▸ **Assigned task**
Only one stretch of the data below is wanted: the lines from the one with "def fillLens (v" through the one with "def runLengths (v", repeated exactly.

▸ **Saved entries**
-- ==== Sys2Proof/Machine/Dynamic.lean ====
section
/-! DEFINITION. The dynamic block header and the code-length symbols (42_block.md R146 to R154). -/

namespace Sys2Proof.Machine

/-- DYN_HEADER (R146): the three counts, then the strict check. -/
def execDynHeader (hlit hdist : BitVec 5) (hclen : BitVec 4) (s : State) : Result :=
  let t : State :=
    { s with hlit := hlit.setWidth 9 + 257, hdist := hdist.setWidth 6 + 1, hclen := hclen.setWidth 5 + 4, st := .dynCll }
  if s.strictCounts && (decide (286 < t.hlit.toNat) || decide (30 < t.hdist.toNat)) then
    .next (raiseInflate .countsInvalid s)
  else .next t

/-- CL_LENS[CL_ORDER[i]] <- lens[i] (R147). -/
def scatterLengths : List Nat → List (BitVec 3) → List (BitVec 3) → List (BitVec 3)
  | o :: os, l :: ls, cl => scatterLengths os ls (cl.set o l)
  | _, _, cl => cl

/-- DYN_CL_LENGTHS (R147). -/
def execDynClLengths (lens : List (BitVec 3)) (s : State) : Result :=
  let cl := scatterLengths clOrder lens (List.replicate Config.clenCap 0)
  .next { s with clLens := cl, clen := s.built 2 (cl.map BitVec.toNat), lensIdx := 0, st := .dynCl }

/-- Lengths complete (R154): both tables are built when LENS_IDX has reached HLIT + HDIST. -/
def lengthsDone (s : State) : State :=
  if s.lensIdx.toNat = s.lensTotal then
    { s with
      lit := s.built 0 ((s.lens.take s.hlit.toNat).map BitVec.toNat)
      dist := s.built 1 (((s.lens.drop s.hlit.toNat).take s.hdist.toNat).map BitVec.toNat)
      st := .sym }
  else s

/-- LENS[i .. i+r-1] <- v. -/
def fillLens (v : BitVec 4) : (r i : Nat) → List (BitVec 4) → List (BitVec 4)
  | 0, _, lens => lens
  | r + 1, i, lens => fillLens v r (i + 1) (lens.set i v)

/-- A run of `r` lengths `v` (R151 to R153): it must not pass HLIT + HDIST. -/
def runLengths (v : BitVec 4) (r : Nat) (s : State) : Result :=
  if s.lensTotal < s.lensIdx.toNat + r then .next (raiseInflate .repeatOverflow s)
  else
    .next (lengthsDone
      { s with lens := fillLens v r s.lensIdx.toNat s.lens, lensIdx := s.lensIdx + BitVec.ofNat 9 r })

/-- CL_LEN (R150, R149). -/
def execClLen (l : BitVec 4) (s : State) : Result :=
  .next (lengthsDone { s with lens := s.lens.set s.lensIdx.toNat l, lensIdx := s.lensIdx + 1 })

/-- CL_REPEAT_PREV (R151). -/
def execClRepeatPrev (e : BitVec 2) (s : State) : Result :=
  if s.lensIdx = 0 then .next (raiseInflate .repeatNoPrevious s)
  else runLengths (s.lens.getD (s.lensIdx.toNat - 1) 0) (3 + e.toNat) s

/-- CL_REPEAT_ZERO_3 (R152). -/
def execClRepeatZero3 (e : BitVec 3) (s : State) : Result := runLengths 0 (3 + e.toNat) s

/-- CL_REPEAT_ZERO_11 (R153). -/
def execClRepeatZero11 (e : BitVec 7) (s : State) : Result := runLengths 0 (11 + e.toNat) s

end Sys2Proof.Machine
end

▸ **Written answer**
def fillLens (v : BitVec 4) : (r i : Nat) → List (BitVec 4) → List (BitVec 4)
  | 0, _, lens => lens
  | r + 1, i, lens => fillLens v r (i + 1) (lens.set i v)

/-- A run of `r` lengths `v` (R151 to R153): it must not pass HLIT + HDIST. -/
def runLengths (v : BitVec 4) (r : Nat) (s : State) : Result :=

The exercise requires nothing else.